聽著姬永信的調侃,蕭時晏並沒有回應,只是淡淡開口道,“殿下這幾日可是遇到了什麼事?”

被他這麼一轉移話題,姬永信的注意力果然就被他帶著跑。

這會兒無所謂的擺手,“害,也不是什麼大事,前些日子我不是說過要給你找神醫?”

“如今我已找到那神醫的蹤跡,想來過幾日我的人就能找到把那神醫請過來,你到時候可不能讓我落了面子,神醫一來,你高低也得給他看一看。”

蕭時晏的身體情況,姬永信很清楚。

蕭時晏先前同鎮北大將軍及將軍夫人說有友人替他找來了神醫,用藥壓制他體內劇毒的擴散,他嘴裡的‘友人’便是指六皇子姬永信。

他原先和幾位皇子甚至是太子都沒有任何的關係。

就像世人所知道的那樣,他蕭時晏從不站隊。

不過從前幾年開始,他在調查十來年前涼州城那場敗仗時發現了原來十來年前那場敗仗,並非是意外。

隨著他調查的越深入,挖出來的真相讓他越寒心。

也是在那時,一直被另外幾位皇子欺負的六皇子姬永信被他注意到了。

姬永信的母親是名宮女,身份低微。

後來生下姬永信後,就被人害死。

姬永信一直被其他妃嬪養著。

但等他行冠禮後,撫養他的那名妃嬪便莫名其妙病逝。

也不知是何人想損害他名聲,從那妃嬪死後,京中就流傳著姬永信是名災星的傳聞。

還說是姬永信害死了他的生母和撫養他的妃嬪。

更過分的,還有人說誰和姬永信走得近,便會被他連累,不得好死。

就因為如此,當今陛下對姬永信這個兒子也不曾過問。

無論其他皇子怎麼欺負姬永信,陛下從不管,更沒為姬永信出過頭。

姬永信雖貴為皇子,可他沒有母族支援。

日後的路根本走不遠。

也正因為如此,朝中大臣幾乎沒有人願意同他走的近。

調查了姬永信的背景後,蕭時晏便注意到了這位不受寵的皇子。

蕭時晏知道,想要挖出幕後之人,想要為他父母報仇,想要為十年前那場敗仗死去的英烈亡魂討公道,他必須仔細籌謀。

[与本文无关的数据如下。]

-- ==== Sys2Proof/Laws/Cells.lean ====
section
/-! SUPPORT. What the sparse cells, the destination memory and the line buffer do: read after write,
other places unchanged, the canonical form kept. -/

namespace Sys2Proof.Machine

variable {α : Type}

theorem Cells.get?_set_self (m : List (Nat × α)) (a : Nat) (v : α) :
    Cells.get? (Cells.set m a v) a = some v := by
  induction m with
  | nil => simp [Cells.set, Cells.get?]
  | cons x t ih =>
    obtain ⟨k, w⟩ := x
    simp only [Cells.set]
    split
    · simp [Cells.get?]
    · split
      · simp [Cells.get?]
      · simp [Cells.get?, *]

theorem Cells.get?_set_ne (m : List (Nat × α)) (a b : Nat) (v : α) (h : b ≠ a) :
    Cells.get? (Cells.set m a v) b = Cells.get? m b := by
  induction m with
  | nil => simp [Cells.set, Cells.get?, h]
  | cons x t ih =>
    obtain ⟨k, w⟩ := x
    simp only [Cells.set]
    split
    · simp [Cells.get?, h]
    · split
      · rename_i _ hk
        subst hk
        simp [Cells.get?, h]
      · simp [Cells.get?, ih]

theorem Cells.get?_set (m : List (Nat × α)) (a b : Nat) (v : α) :
    Cells.get? (Cells.set m a v) b = if b = a then some v else Cells.get? m b := by
  split
  · subst b; exact Cells.get?_set_self m a v
  · exact Cells.get?_set_ne m a b v ‹_›

/-- Every cell after a write is the one written or an old one. -/
theorem Cells.mem_set {m : List (Nat × α)} {a : Nat} {v : α} {x : Nat × α}
    (h : x ∈ Cells.set m a v) : x = (a, v) ∨ x ∈ m := by
  induction m with
  | nil => simpa [Cells.set] using h
  | cons y t ih =>
    obtain ⟨k, w⟩ := y
    simp only [Cells.set] at h
    split at h
    · simpa using h
    · split at h
      · simp only [List.mem_cons] at h ⊢
        tauto
      · simp only [List.mem_cons] at h ⊢
        rcases h with h | h
        · exact .inr (.inl h)
        · rcases ih h with h | h <;> tauto

/-- A write keeps the canonical form. -/
theorem Cells.canonical_set {m : List (Nat × α)} (h : Cells.Canonical m) (a : Nat) (v : α) :
    Cells.Canonical (Cells.set m a v) := by
  induction m with
  | nil => simp [Cells.set, Cells.Canonical]
  | cons y t ih =>
    obtain ⟨k, w⟩ := y
    obtain ⟨hk, ht⟩ := List.pairwise_cons.mp h
    simp only [Cells.set]
    split
    · rename_i hak
      refine List.pairwise_cons.mpr ⟨fun x hx => ?_, h⟩
      rcases List.mem_cons.mp hx with rfl | hx
      · exact hak
      · exact hak.trans (hk x hx)
    · split
      · rename_i _ hak
        subst hak
        exact List.pairwise_cons.mpr ⟨hk, ht⟩
      · refine List.pairwise_cons.mpr ⟨fun x hx => ?_, ih ht⟩
        rcases Cells.mem_set hx with rfl | hx
        · show k < a
          omega
        · exact hk x hx

/-- A listed cell is found at its address. -/
theorem Cells.get?_of_mem {m : List (Nat × α)} (h : Cells.Canonical m) {x : Nat × α} (hx : x ∈ m) :
    Cells.get? m x.1 = some x.2 := by
  induction m with
  | nil => simp at hx
  | cons y t ih =>
    obtain ⟨k, w⟩ := y
    obtain ⟨hk, ht⟩ := List.pairwise_cons.mp h
    rcases List.mem_cons.mp hx with rfl | hx
    · simp [Cells.get?]
    · have := hk x hx
      have hne : x.1 ≠ k := by simp only at this; omega
      simp [Cells.get?, hne, ih ht hx]

/-- A value found at an address is a listed cell. -/
theorem Cells.mem_of_get? {m : List (Nat × α)} {a : Nat} {v : α} (h : Cells.get? m a = some v) :
    (a, v) ∈ m := by
  induction m with
  | nil => cases h
  | cons y t ih =>
    obtain ⟨k, w⟩ := y
    simp only [Cells.get?] at h
    split at h
    · cases h
      subst a
      exact List.mem_cons_self
    · exact List.mem_cons_of_mem _ (ih h)

/-! ## The destination memory -/

/-- The writes of `dstWrite`, as a fold over the first `n` bytes of a `w`-byte value. -/
theorem dstWrite_read?_aux (m : Memory) (addr w n : Nat) (v : Word) (a : Nat) :
    Memory.read? ((List.range n).foldl (fun m b => Cells.set m (addr + b) (byteOf w v b)) m) a =
      if addr ≤ a ∧ a < addr + n then some (byteOf w v (a - addr)) else Memory.read? m a := by
  induction n with
  | zero =>
    rw [if_neg (by omega)]
    rfl
  | succ n ih =>
    simp only [Memory.read?] at ih ⊢
    rw [List.range_succ, List.foldl_append]
    simp only [List.foldl_cons, List.foldl_nil]
    rw [Cells.get?_set, ih]
    by_cases h1 : a = addr + n
    · subst h1
      rw [if_pos rfl, if_pos (by omega)]
      simp
    · rw [if_neg h1]
      by_cases h2 : addr ≤ a ∧ a < addr + n
      · rw [if_pos h2, if_pos (by omega)]
      · rw [if_neg h2, if_neg (by omega)]

/-- What `dstWrite` does: byte a - addr of the value inside, the old byte outside. -/
theorem dstWrite_read? (m : Memory) (addr n : Nat) (v : Word) (a : Nat) :
    Memory.read? (dstWrite m addr n v) a =
      if addr ≤ a ∧ a < addr + n then some (byteOf n v (a - addr)) else Memory.read? m a :=
  dstWrite_read?_aux m addr n n v a

theorem dstWrite_wf {m : Memory} (h : Memory.wf m) (addr n : Nat) (v : Word) :
    Memory.wf (dstWrite m addr n v) := by
  unfold dstWrite
  induction n generalizing m with
  | zero => exact h
  | succ n _ =>
    generalize n + 1 = k
    induction (List.range k) generalizing m with
    | nil => exact h
    | cons b t ih => exact ih (Cells.canonical_set h _ _)

theorem dstWrite_mem {m : Memory} {addr n : Nat} {v : Word} {x : Host.Cell}
    (hx : x ∈ dstWrite m addr n v) : x ∈ m ∨ (addr ≤ x.1 ∧ x.1 < addr + n) := by
  unfold dstWrite at hx
  generalize hw : n = w at hx
  have hle : n ≤ w := hw.le
  have : ∀ k, k ≤ n →
      x ∈ (List.range k).foldl (fun m b => Cells.set m (addr + b) (byteOf w v b)) m →
      x ∈ m ∨ (addr ≤ x.1 ∧ x.1 < addr + n) := by
    intro k
    induction k with
    | zero => intro _ h; exact .inl h
    | succ k ih =>
      intro hk h
      rw [List.range_succ, List.foldl_append] at h
      rcases Cells.mem_set h with rfl | h
      · right
        simp only
        omega
      · exact ih (by omega) h
  subst hw
  exact this n (Nat.le_refl n) hx

theorem dstWriteAll_wf {m : Memory} (h : Memory.wf m) (n : Nat) (stores : List (Nat × Word)) :
    Memory.wf (dstWriteAll m n stores) := by
  unfold dstWriteAll
  induction stores generalizing m with
  | nil => exact h
  | cons st t ih => exact ih (dstWrite_wf h _ _ _)

/-- Every cell after a list of stores is an old one or lies in a store. -/
theorem dstWriteAll_mem {m : Memory} {n : Nat} {stores : List (Nat × Word)} {x : Host.Cell}
    (hx : x ∈ dstWriteAll m n stores) :
    x ∈ m ∨ ∃ st ∈ stores, st.1 ≤ x.1 ∧ x.1 < st.1 + n := by
  unfold dstWriteAll at hx
  induction stores generalizing m with
  | nil => exact .inl hx
  | cons st t ih =>
    rcases ih hx with h | ⟨st', h, h'⟩
    · rcases dstWrite_mem h with h | h
      · exact .inl h
      · exact .inr ⟨st, List.mem_cons_self, h⟩
    · exact .inr ⟨st', List.mem_cons_of_mem _ h, h'⟩

/-- Outside every store the old byte is read. -/
theorem dstWriteAll_read?_outside (m : Memory) (n : Nat) (stores : List (Nat × Word)) (a : Nat)
    (h : ∀ st ∈ stores, ¬(st.1 ≤ a ∧ a < st.1 + n)) :
    Memory.read? (dstWriteAll m n stores) a = Memory.read? m a := by
  unfold dstWriteAll
  induction stores generalizing m with
  | nil => rfl
  | cons st t ih =>
    rw [List.foldl_cons, ih _ fun st' h' => h st' (List.mem_cons_of_mem _ h'), dstWrite_read?,
      if_neg (h st List.mem_cons_self)]

/-- In a store that no later one overlaps, the byte of its value is read. -/
theorem dstWriteAll_read?_inside (m : Memory) (n : Nat) (stores : List (Nat × Word))
    (hp : stores.Pairwise fun x y => x.1 + n ≤ y.1 ∨ y.1 + n ≤ x.1)
    {st : Nat × Word} (hs : st ∈ stores) {b : Nat} (hb : b < n) :
    Memory.read? (dstWriteAll m n stores) (st.1 + b) = some (byteOf n st.2 b) := by
  unfold dstWriteAll
  induction stores generalizing m with
  | nil => simp at hs
  | cons x t ih =>
    obtain ⟨hx, ht⟩ := List.pairwise_cons.mp hp
    rw [List.foldl_cons]
    rcases List.mem_cons.mp hs with rfl | hs
    · have := dstWriteAll_read?_outside (dstWrite m st.1 n st.2) n t (st.1 + b) fun y hy => by
        have := hx y hy
        omega
      rw [dstWriteAll] at this
      rw [this, dstWrite_read?, if_pos (by omega)]
      simp
    · exact ih _ ht hs

/-- Reset's destination memory lists nothing, and is canonical. -/
theorem reset_dst_wf : Memory.wf State.reset.dst := by decide

/-! ## The line buffer -/

/-- A write of an entry keeps the line buffer's canonical form. -/
theorem srcWrite_canonical {b : LineBuffer} (h : Cells.Canonical b) (i : Nat) (v : Half) :
    Cells.Canonical (srcWrite b i v) := Cells.canonical_set h i v

theorem srcWrite_get? (b : LineBuffer) (i j : Nat) (v : Half) :
    Cells.get? (srcWrite b i v) j = if j = i then some v else Cells.get? b j :=
  Cells.get?_set b i j v

theorem srcWritten_srcWrite (b : LineBuffer) (i j : Nat) (v : Half) :
    srcWritten (srcWrite b i v) j = (decide (j = i) || srcWritten b j) := by
  unfold srcWritten
  rw [srcWrite_get?]
  by_cases h : j = i <;> simp [h]

/-- SrcRead depends on the entry alone (20_memory.md R83). -/
theorem srcRead_congr {b b' : LineBuffer} {i : Nat} (h : Cells.get? b i = Cells.get? b' i) (n : Nat) :
    srcRead n b i = srcRead n b' i := by unfold srcRead; rw [h]

theorem srcRead_lt (n : Nat) (b : LineBuffer) (i : Nat) : srcRead n b i < 2 ^ n :=
  Nat.mod_lt _ (Nat.two_pow_pos n)

end Sys2Proof.Machine
end

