-- ==== Sys2Proof/Laws/Step.lean ====
section
/-! SUPPORT. What a step can do, said once: one inversion lemma per host primitive and for step. -/

namespace Sys2Proof.Machine

/-- What a host write can answer (40_host_access_and_nop.md R141). -/
theorem hostWrite_cases {off : Word} {size : Nat} {v : Word} {s t : State}
    (h : hostWrite off size v s = .next t) :
    (s.latch.fault = true ∧ t = s) ∨
      (s.latch.fault = false ∧
        ((regAt off size = none ∧ t = raise .bus off s) ∨
          (regAt off size = some .cmd ∧ ∃ i, decode v = .ok i ∧ exec i s = .next t) ∨
          (regAt off size = some .cmd ∧ (∃ e, decode v = .error e) ∧ t = raise .illCmd v s) ∨
          ∃ r, r ≠ .cmd ∧ regAt off size = some r ∧ t = storeReg r v s)) := by
  unfold hostWrite at h
  split at h
  · cases h; exact .inl ⟨‹_›, rfl⟩
  · rename_i hf
    refine .inr ⟨by simpa using hf, ?_⟩
    split at h
    · cases h; exact .inl ⟨‹_›, rfl⟩
    · unfold writeCmd at h
      split at h
      · exact .inr (.inl ⟨‹_›, _, ‹_›, h⟩)
      · cases h; exact .inr (.inr (.inl ⟨‹_›, ⟨_, ‹_›⟩, rfl⟩))
    · rename_i r hr hne
      cases h
      exact .inr (.inr (.inr ⟨r, fun hc => hr (by simp_all), by assumption, rfl⟩))

/-- What a host read does (40_host_access_and_nop.md R140). -/
theorem hostRead_cases (off : Word) (size : Nat) (s : State) :
    (∃ r, regAt off size = some r ∧ hostRead off size s = s.logRead (readReg s r)) ∨
      (regAt off size = none ∧ hostRead off size s = (raise .bus off s).logRead 0) := by
  unfold hostRead
  cases h : regAt off size <;> simp

/-- What a step can answer: with the next host event taken off the queue, that event's effect. -/
theorem step_cases {s t : State} (h : step s = .next t) :
    s.cfg.Valid ∧
      ((s.host.pending = [] ∧ t = s) ∨
        ∃ e rest, s.host.pending = e :: rest ∧ hostEvent e (s.setPending rest) = .next t) := by
  unfold step advance at h
  split at h
  · refine ⟨‹_›, ?_⟩
    unfold serveHost at h
    split at h
    · cases h; exact .inl ⟨‹_›, rfl⟩
    · exact .inr ⟨_, _, ‹_›, h⟩
  · cases h

/-- A step with an event pending, on a configuration of this hardware. -/
theorem step_of_pending {s : State} (hc : s.cfg.Valid) {e : HostEvent} {rest : List HostEvent}
    (hp : s.host.pending = e :: rest) : step s = hostEvent e (s.setPending rest) := by
  unfold step advance serveHost
  rw [if_pos hc, hp]

/-- A step on a configuration of this hardware never stops. -/
theorem step_answers {s : State} (hc : s.cfg.Valid) : ∃ t, step s = .next t := by
  unfold step advance serveHost
  rw [if_pos hc]
  split
  · exact ⟨_, rfl⟩
  · rename_i e rest _
    cases e with
    | read off size => exact ⟨_, rfl⟩
    | rst => exact ⟨_, rfl⟩
    | write off size v =>
      show ∃ t, hostWrite off size v (s.setPending rest) = .next t
      unfold hostWrite
      split
      · exact ⟨_, rfl⟩
      · split
        · exact ⟨_, rfl⟩
        · unfold writeCmd
          split
          · rw [exec_eq_unlessFrozen]
            unfold unlessFrozen
            split <;> exact ⟨_, rfl⟩
          · exact ⟨_, rfl⟩
        · exact ⟨_, rfl⟩

end Sys2Proof.Machine
end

幕後之人設計了十年前那場敗仗,不惜犧牲數以萬計的將士,目的也不過是為了那把龍椅。

既如此,他蕭時晏便要讓幕後之人知道,哪怕十年前他們的計謀得逞了,但那把龍椅...也不是他們想要就能要的!

在世人眼中,太子和幾位皇子中,誰都有可能坐上那把龍椅,唯獨六皇子姬永信不可能。

一來,是姬永信沒有母族支援,二來是這些年姬永信備受打壓,受幾位皇子欺辱,沒有人會覺得姬永信有這個能耐打敗太子和幾位皇子,坐上那把龍椅。

正因為如此,所以京中的太子也好,幾位皇子也罷,對六皇子姬永信的關注不高。

蕭時晏之所以選擇姬永信,一來是調查過他的人品,尚且可信,二來便是因為他受到的關注最少。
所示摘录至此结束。